In response to the ruling, Google announced that it will consider requests by individuals protected by EU privacy laws requesting the company to remove certain links associated with their names, including information deemed to be "irrelevant, outdated, or otherwise inappropriate." In a May 31, 2014, article, Reuters reported that, after putting up an online form in the early hours of Friday, Google received 12,000 requests across Europe, sometimes averaging 20 per minute, by late in the day, putting a strain on the company as it is forced to review individual requests on a case-by-case basis. Individuals whose requests are denied will no doubt find a way to contest Google's unilateral decision-making process where it acts as both judge and jury.

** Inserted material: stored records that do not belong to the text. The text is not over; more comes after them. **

/-- Reads of the counter, TIM_SET_INCR, TIM_SET_SERVO, the servo's events and the other gPTP domain's offset. The
  corrected INCR is a free value (log entry 10), and that a copy of STATUS clears nothing is the model's choice (log
  entry 71) (R101, R103, R110, R112, R113, R114, R117, R128, R592). -/
def Obligations.CounterAndServoCommands : Prop :=
    (∀ (m : Nat) (s t : State), MayRead s m 3 .none = true → t =
        { s with tim := { s.tim with latches := tput ⟨0, 0⟩ s.tim.latches m ⟨s.tim.sec, s.tim.frac⟩ } } → exec
        (.timeNsRead m) s = .next (t.reply m [BitVec.ofNat 32 s.tim.ns] false))
    ∧ (∀ (ring slot : Nat) (c : Cmd) (s0 s : State), Admits (specOf opsTim 0x0300) ring slot c s0 s = true → exec
        (.timGetTime ring slot) s0 = .next (okReply c (leBytes 4 s.tim.ns ++ leBytes 6 s.tim.sec.toNat ++ leBytes 2 0
        ++ leBytes 4 s.tim.frac.toNat ++ leBytes 4 (s.rd (rg 3 0x20)).toNat) 0 s))
    ∧ (∀ (ring slot : Nat) (c : Cmd) (s0 s : State), Admits (specOf opsTim 0x0302) ring slot c s0 s = true →
        0x01FFBE76C9 ≤ c.p 32 8 ∧ c.p 32 8 ≤ 0x0200418937 → (hostMode s = true ∨ c.issuer = 0) → exec (.timSetIncr
        ring slot) s0 = .next (okReply c [] 0 (commitIncr (c.p 32 8) s)))
    ∧ (∀ (ring slot : Nat) (c : Cmd) (s0 s : State), Admits (specOf opsTim 0x0303) ring slot c s0 s = true → servoForm
        (c.w 32) = true → exec (.timSetServo ring slot) s0 = .next (okReply c [] 0 (showServo (s.wr (rg 3 0x24) (c.w
        32)))))
    ∧ (∀ (s : State), s.up = true → hostMode s = false → (s.tim.servo = .locking ∨ s.tim.servo = .locked) → exec
        .syncReceiptTimeout s = .next ((setServo .holdover { s with tim := { s.tim with lockCount := 0 } }).raise 3
        1))
    ∧ (∀ (s : State), s.up = true → gptpMaster s (s.f (rg 3 0x24) 1 1) = true → s.tim.servo ≠ .gm → exec .gmChange s =
        .next ((setServo .gm { s with tim := { s.tim with lockCount := 0 } }).raise 3 4))
    ∧ (∀ (domain k : Nat) (offset : Int) (s x t : State), s.up = true → gptpRuns s domain = true ∧ gptpAny s domain 2
        = true ∧ domain = s.f (rg 3 0x24) 1 1 → ((s.tim.servo = .locking ∧ x = s) ∨ (s.tim.servo = .holdover ∧ x =
        (setServo .locking { s with tim := { s.tim with lockCount := 0 } }).raise 3 2) ∨ (s.tim.servo = .gm ∧ x =
        (setServo .locking { s with tim := { s.tim with lockCount := 0 } }).raise 3 4)) → (offset.natAbs ≤ s.f (rg 3
        0x24) 15 4 * 1000 ∨ (s.f (rg 3 0x24) 15 4 = 0 ∧ s.tim.everLocked = true)) → t = commitIncr (Config.piIncr
        x.free.1 offset).toNat x.free.2 → (k = if offset.natAbs ≤ s.f (rg 3 0x24) 23 16 then x.tim.lockCount + 1 else
        0) → exec (.syncAccepted domain offset) s = .next (if 8 ≤ k then (setServo .locked
        { t with tim := { t.tim with lockCount := k, everLocked := true } }).raise 3 0 else
        { t with tim := { t.tim with lockCount := k } }))
    ∧ (∀ (domain : Nat) (offset : Int) (s : State), s.up = true → gptpRuns s domain = true ∧ gptpAny s domain 2 = true
        ∧ domain = s.f (rg 3 0x24) 1 1 → s.tim.servo = .locked → (offset.natAbs ≤ s.f (rg 3 0x24) 15 4 * 1000 ∨ (s.f
        (rg 3 0x24) 15 4 = 0 ∧ s.tim.everLocked = true)) → exec (.syncAccepted domain offset) s = .next (commitIncr
        (Config.piIncr s.free.1 offset).toNat s.free.2))
    ∧ (∀ (domain : Nat) (offset : Int) (s : State), s.up = true → gptpRuns s domain = true ∧ gptpAny s domain 2 = true
        ∧ domain = s.f (rg 3 0x24) 1 1 → s.tim.servo = .locked → s.f (rg 3 0x24) 15 4 * 1000 < offset.natAbs ∧ s.f (rg
        3 0x24) 15 4 ≠ 0 → exec (.syncAccepted domain offset) s = .next (setServo .locking (stepClock (-offset)
        { s with tim := { s.tim with lockCount := 0 } })))
    ∧ (∀ (domain : Nat) (offset : Int) (s : State), s.up = true → gptpRuns s domain = true ∧ gptpAny s domain 2 = true
        → domain ≠ s.f (rg 3 0x24) 1 1 → exec (.syncAccepted domain offset) s = .next (s.wr (rg 3 0x2C) (ofSInt (max
        (-2147483648) (min 2147483647 (-offset))))))

/-- Timed pulse outputs start, reach their edges and stop; captures enter and leave their FIFOs; gPTP configuration
  and Sync sending. Details that the rules leave open are the model's choice (log entries 56, 70 and 71) (R116, R119,
  R122, R123, R124, R125, R126, R128). -/
def Obligations.PulsesCapturesAndGptp : Prop :=
    (∀ (m k : Nat) (v : Word) (s : State), MayWrite s m 3 (.bit (8 + k)) = true → k < 8 → fld v 15 2 = 0 → s.bit
        (tpoReg k 0) 0 = false → bitOf v 0 = true → s.f (tpoReg k 4) 29 0 < 1000000000 → pulseShapeOk (s.rd (tpoReg k
        0xC)).toNat (s.rd (tpoReg k 0x10)).toNat = true → exec (.tpoEnableWrite m k v) s = .next (tpoBegin k (s.wr
        (tpoReg k 0) (setBit v 0 false))))
    ∧ (∀ (m k : Nat) (v : Word) (s : State), MayWrite s m 3 (.bit (8 + k)) = true → k < 8 → fld v 15 2 = 0 → s.bit
        (tpoReg k 0) 0 = true → bitOf v 0 = false → exec (.tpoEnableWrite m k v) s = .next (setPulse k Pulse.rest
        (s.sb (tpoReg k 0) 0 false)))
    ∧ (∀ (k : Nat) (p : Pulse) (s : State), s.up = true → k < 8 ∧ s.bit (tpoReg k 0) 0 = true → p = tget Pulse.rest
        s.tim.tpo k ∧ p.active = false → tpoStart s k + p.n * (s.rd (tpoReg k 0xC)).toNat ≤ s.now → exec (.tpoEdge k)
        s = .next (if p.late then ((setPulse k ⟨p.n, true, false⟩ s).cntF (rg 3 0x30) 31 16 1).raise 3 6 else setPulse
        k ⟨p.n, true, false⟩ s))
    ∧ (∀ (k : Nat) (p : Pulse) (s : State), s.up = true → k < 8 ∧ s.bit (tpoReg k 0) 0 = true → p = tget Pulse.rest
        s.tim.tpo k ∧ p.active = true → tpoStart s k + p.n * (s.rd (tpoReg k 0xC)).toNat + (s.rd (tpoReg k
        0x10)).toNat ≤ s.now → exec (.tpoEdge k) s = .next (if (s.rd (tpoReg k 0xC)).toNat = 0 then setPulse k
        Pulse.rest (s.sb (tpoReg k 0) 0 false) else setPulse k ⟨p.n + 1, false, false⟩ s))
    ∧ (∀ (k : Nat) (falling : Bool) (s : State), s.up = true → k < 4 ∧ s.bit (tciReg k 0) 0 = true ∧ (s.f (tciReg k 0)
        2 1).testBit (b2n falling) = true → (tget [] s.tim.tci k).length < 16 → ∃ t, exec (.tciCapture k falling) s =
        .next t ∧ tget [] t.tim.tci k = tget [] s.tim.tci k ++ [⟨BitVec.ofNat 48 ((s.now + timeSpan - 8) % timeSpan /
        1000000000), (s.now + timeSpan - 8) % timeSpan % 1000000000, falling⟩] ∧ t.f (tciReg k 0xC) 4 0 = (tget []
        s.tim.tci k).length + 1 ∧ SameRegs [tciReg k 0xC, rg 3 0x34] s t ∧ { t with tim := s.tim, regs := s.regs } =
        s)
    ∧ (∀ (k : Nat) (falling : Bool) (s : State), s.up = true → k < 4 ∧ s.bit (tciReg k 0) 0 = true ∧ (s.f (tciReg k 0)
        2 1).testBit (b2n falling) = true → 16 ≤ (tget [] s.tim.tci k).length → exec (.tciCapture k falling) s = .next
        ((s.cntF (tciReg k 0xC) 15 8 1).raise 3 (12 + k)))
    ∧ (∀ (m k : Nat) (x : Capture) (r : List Capture) (s : State), MayRead s m 3 (.bit (16 + k)) = true → tget []
        s.tim.tci k = x :: r → ∃ t, exec (.tciPop m k) s = .next t ∧ tget [] t.tim.tci k = r ∧ t.sys.reads =
        s.sys.reads ++ [⟨m, [BitVec.ofNat 32 (x.ns + b2n x.falling * 2 ^ 30 + 2 ^ 31)], false⟩] ∧ t.rd (tciReg k 8) =
        BitVec.ofNat 32 x.sec.toNat ∧ t.f (tciReg k 0xC) 31 16 = x.sec.toNat / 2 ^ 32 ∧ t.f (tciReg k 0xC) 4 0 =
        r.length % 32 ∧ SameRegs [tciReg k 8, tciReg k 0xC] s t)
    ∧ (∀ (m k : Nat) (s : State), MayRead s m 3 (.bit (16 + k)) = true → tget [] s.tim.tci k = [] → exec (.tciPop m k)
        s = .next (s.reply m [0] false))
    ∧ (∀ (ring slot : Nat) (c : Cmd) (s0 s : State), Admits (specOf opsTim 0x0304) ring slot c s0 s = true → fld (c.w
        32) 7 2 = 0 ∧ bitOf (c.w 32) 31 = false ∧ c.p 36 8 < 2 ^ 36 ∧ gptpForm (c.w 32) = true → fld (c.w 32) 30 24 ≠
        s.f (rg 3 (0x40 + (1 - (c.inst - 1)) * 0x10)) 30 24 → s.bit (rg 3 (0x40 + (c.inst - 1) * 0x10)) 0 = false →
        exec (.timGptpCfg ring slot) s0 = .next (okReply c [] 0 (((s.wr (rg 3 (0x40 + (c.inst - 1) * 0x10)) (c.w
        32)).wr (rg 3 (0x44 + (c.inst - 1) * 0x10)) (c.w 36)).wr (rg 3 (0x48 + (c.inst - 1) * 0x10)) (c.w 40))))
    ∧ (∀ (ring slot : Nat) (c : Cmd) (s0 s : State), Admits (specOf opsTim 0x0305) ring slot c s0 s = true →
        c.timeForm 32 = true ∧ c.timeNs 32 < 1000000000 ∧ c.p 52 4 < 4 ∧ pulseShapeOk (c.p 44 4) (c.p 48 4) = true →
        s.bit (tpoReg (c.inst - 8) 0) 0 = false → exec (.timPulseCfg ring slot) s0 = .next (okReply c [] 0 (if bitOf
        (c.w 52) 0 then tpoBegin (c.inst - 8) (pulseWords c s) else pulseWords c s)))
    ∧ (∀ (ring slot : Nat) (c : Cmd) (s0 s : State), Admits (specOf opsTim 0x0306) ring slot c s0 s = true → c.p 32 4
        < 8 ∧ c.p 32 4 / 2 ≠ 0 → exec (.timCaptureCfg ring slot) s0 = .next (okReply c [] 0 (s.wr (tciReg (c.inst -
        16) 0) (c.w 32))))
    ∧ (∀ (domain port : Nat) (pdelay : Bool) (s : State), s.up = true → gptpRuns s domain = true ∧ port < 18 →
        gptpRole s domain port = 1 → exec (.gptpSyncSend domain port pdelay) s = .next
        { s with tim := { s.tim with gptpSent := s.tim.gptpSent ++ [⟨domain, port, pdelay, s.now⟩] } })

/-- Each SWC opcode with a valid form stores its settings or table entry, or returns the counters or entry it names.
  Details that the rules leave open are the model's choice (log entry 57) (R143, R156, R157, R158, R162, R163, R164,
  R165, R167). -/
def Obligations.SwitchCoreOpcodes : Prop :=
    (∀ (ring slot : Nat) (c : Cmd) (s0 s : State), Admits (specOf opsSwc 0x0400) ring slot c s0 s = true →
        reserveSum s + c.p 32 4 + c.p 36 4 ≤ 98304 → 1 ≤ c.p 40 4 ∧ c.p 40 4 ≤ 1000 → exec (.swcSetShared ring slot)
        s0 = .next (okReply c [] 0 (((s.wr (rg 4 0x10) (c.w 32)).wr (rg 4 0x14) (c.w 36)).wr (rg 4 0x20) (c.w 40))))
    ∧ (∀ (ring slot : Nat) (c : Cmd) (s0 s : State), Admits (specOf opsSwc 0x0401) ring slot c s0 s = true → 1 ≤ c.p
        36 4 ∧ c.p 36 4 ≤ 98304 ∧ c.p 32 4 ≤ c.p 36 4 → areaSum ((setCharge c.inst (charge s c.inst) (c.p 32 4) s).wr
        (swcQueue c.inst 4) (c.w 36)) ≤ 98304 → exec (.swcSetQueue ring slot) s0 = .next (okReply c [] 0 ((setCharge
        c.inst (charge s c.inst) (c.p 32 4) s).wr (swcQueue c.inst 4) (c.w 36))))
    ∧ (∀ (ring slot : Nat) (c : Cmd) (s0 s : State), Admits (specOf opsSwc 0x0402) ring slot c s0 s = true → exec
        (.swcFlushQueue ring slot) s0 = .next (okReply c (leBytes 4 (flushQueue c.inst s).2.1 ++ leBytes 4 (flushQueue
        c.inst s).2.2) 0 (flushQueue c.inst s).1))
    ∧ (∀ (ring slot : Nat) (c : Cmd) (s0 s : State), Admits (specOf opsSwc 0x0403) ring slot c s0 s = true →
        swcPortForm (c.w 32) = true → c.p 36 4 < 2 ^ 24 → exec (.swcSetPort ring slot) s0 = .next (okReply c [] 0
        (setPortCfg c.inst (c.w 32) (s.wr (swcPort c.inst 4) (c.w 36)))))
    ∧ (∀ (ring slot : Nat) (c : Cmd) (s0 s : State) (w : Nat), Admits (specOf opsSwc 0x0404) ring slot c s0 s = true →
        1 ≤ c.p 38 2 ∧ c.p 38 2 ≤ 4094 → c.p 40 4 < 2 ^ 21 ∧ unfittedOf s (c.p 40 4) = none ∧ (bitsOf (c.p 40 4)
        21).all (fun p => (s.aclEntry 4 c.issuer).mask.getLsbD p) = true → ((fdbWay s (c.p 38 2) (slice c.payload 0
        6)).or ((List.range 4).find? (fun w => (tget none s.swc.fdb (fdbBucket (c.p 38 2) (slice c.payload 0 6) * 4 +
        w)).isNone))) = some w → exec (.swcFdbWrite ring slot) s0 = .next (okReply c [] 0 (s.withSwc (fun x =>
        { x with fdb := tput none x.fdb (fdbBucket (c.p 38 2) (slice c.payload 0 6) * 4 + w) (some ⟨c.p 38 2, slice c.payload 0 6, c.p 40 4⟩) }))))
    ∧ (∀ (ring slot : Nat) (c : Cmd) (s0 s : State) (w : Nat), Admits (specOf opsSwc 0x0405) ring slot c s0 s = true →
        1 ≤ c.p 38 2 ∧ c.p 38 2 ≤ 4094 → fdbWay s (c.p 38 2) (slice c.payload 0 6) = some w → exec (.swcFdbDelete ring
        slot) s0 = .next (okReply c [] 0 (s.withSwc (fun x =>
        { x with fdb := tput none x.fdb (fdbBucket (c.p 38 2) (slice c.payload 0 6) * 4 + w) none }))))
    ∧ (∀ (ring slot : Nat) (c : Cmd) (s0 s : State) (e : Fdb), Admits (specOf opsSwc 0x0406) ring slot c s0 s = true →
        1 ≤ c.p 38 2 ∧ c.p 38 2 ≤ 4094 → (fdbWay s (c.p 38 2) (slice c.payload 0 6)).bind (fun w => tget none
        s.swc.fdb (fdbBucket (c.p 38 2) (slice c.payload 0 6) * 4 + w)) = some e → exec (.swcFdbRead ring slot) s0 =
        .next (okReply c (leBytes 4 e.ports) 0 s))
    ∧ (∀ (ring slot : Nat) (c : Cmd) (s0 s : State), Admits (specOf opsSwc 0x0407) ring slot c s0 s = true → 1 ≤ c.p
        32 2 ∧ c.p 32 2 ≤ 4094 ∧ c.zero 34 2 = true → (∀ o ∈ [36, 40, 44], c.p o 4 < 2 ^ 21 ∧ unfittedOf s (c.p o 4) =
        none ∧ (bitsOf (c.p o 4) 21).all (fun p => (s.aclEntry 4 c.issuer).mask.getLsbD p) = true) → exec
        (.swcVlanWrite ring slot) s0 = .next (okReply c [] 0 (s.withSwc (fun x =>
        { x with vlans := tput Vlan.zero x.vlans (c.p 32 2) ⟨c.p 36 4, c.p 40 4, c.p 44 4⟩ }))))
    ∧ (∀ (ring slot : Nat) (c : Cmd) (s0 s : State), Admits (specOf opsSwc 0x0408) ring slot c s0 s = true → fld (c.w
        32) 31 10 = 0 ∧ 2 ≤ fld (c.w 32) 9 4 ∧ fld (c.w 32) 9 4 ≤ 32 → 1 ≤ c.p 36 4 ∧ c.p 36 4 ≤ 65535 → exec
        (.swcFrerWrite ring slot) s0 = .next (okReply c [] 0 (setFrer c.inst
        { frerOf s c.inst with word := c.w 32, resetMs := c.p 36 4, gen := 0, recov := 0, history := 0, takeAny := true }
        s)))
    ∧ (∀ (ring slot : Nat) (c : Cmd) (s0 s : State), Admits (specOf opsSwc 0x0409) ring slot c s0 s = true → exec
        (.swcFrerCounters ring slot) s0 = .next (okReply c ([(frerOf s c.inst).passed, (frerOf s c.inst).discarded,
        (frerOf s c.inst).outOfOrder, (frerOf s c.inst).rogue, (frerOf s c.inst).tagless, (frerOf s
        c.inst).resets].flatMap (leBytes 4)) 0 (setFrer c.inst
        { frerOf s c.inst with passed := 0, discarded := 0, outOfOrder := 0, rogue := 0, tagless := 0, resets := 0 }
        s)))
    ∧ (∀ (ring slot : Nat) (c : Cmd) (s0 s : State), Admits (specOf opsSwc 0x040A) ring slot c s0 s = true → exec
        (.swcPortCounters ring slot) s0 = .next (okReply c (readRegs (regRun (swcPort c.inst 0x20) 18) s) 0 s))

The Court of Justice’s decision has highlighted the fact that the United States and the European Union are on opposite spectrums when dealing with privacy rights. In the United States, free speech and the “right to know” may, to a certain extent, trump an individual’s right to privacy, and a patchwork quilt of statutes defines personally identifiable information (PII) relatively narrowly. At the other end of the spectrum, the European Union considers privacy a fundamental right, and PII is defined to include all information identifiable to a person – a very broad concept.
If the United States were to adopt the European Union’s view on privacy rights and allow individuals to control the flow of information that is disseminated to the public, it could potentially impact the right to free speech. Rather than being neutral, purveyors of information – search engine operators such as Google, Bing and even Facebook – would be required to act as judge and jury as to what information is disseminated to the public about a certain individual. Essentially, they would be required to decide what speech to publish. In addition to determining what content to leave in the search results, Google and other U.S search engine operators would likewise be inundated with an enormous amount of requests from individuals, adding to the cost and time already spent in content removal.
Based on the Court of Justice’s decision, we are left with the question of which approach is best – the right to be forgotten or the right to know? With proponents and opponents on both sides, the answer is not clear. The Court of Justice’s decision does nothing short of highlight the divide between U.S. and EU views on privacy. However, one answer that is clear is that unless the Court of Justice more narrowly defines the right, the dissemination of information available on the Internet could become much more restricted.
While the implications of the Court’s ruling are unclear, what is clear is that businesses must have appropriate policies and procedures in place now to address data retention and destruction. These policies and procedures will help businesses meet their contractual and legal requirements.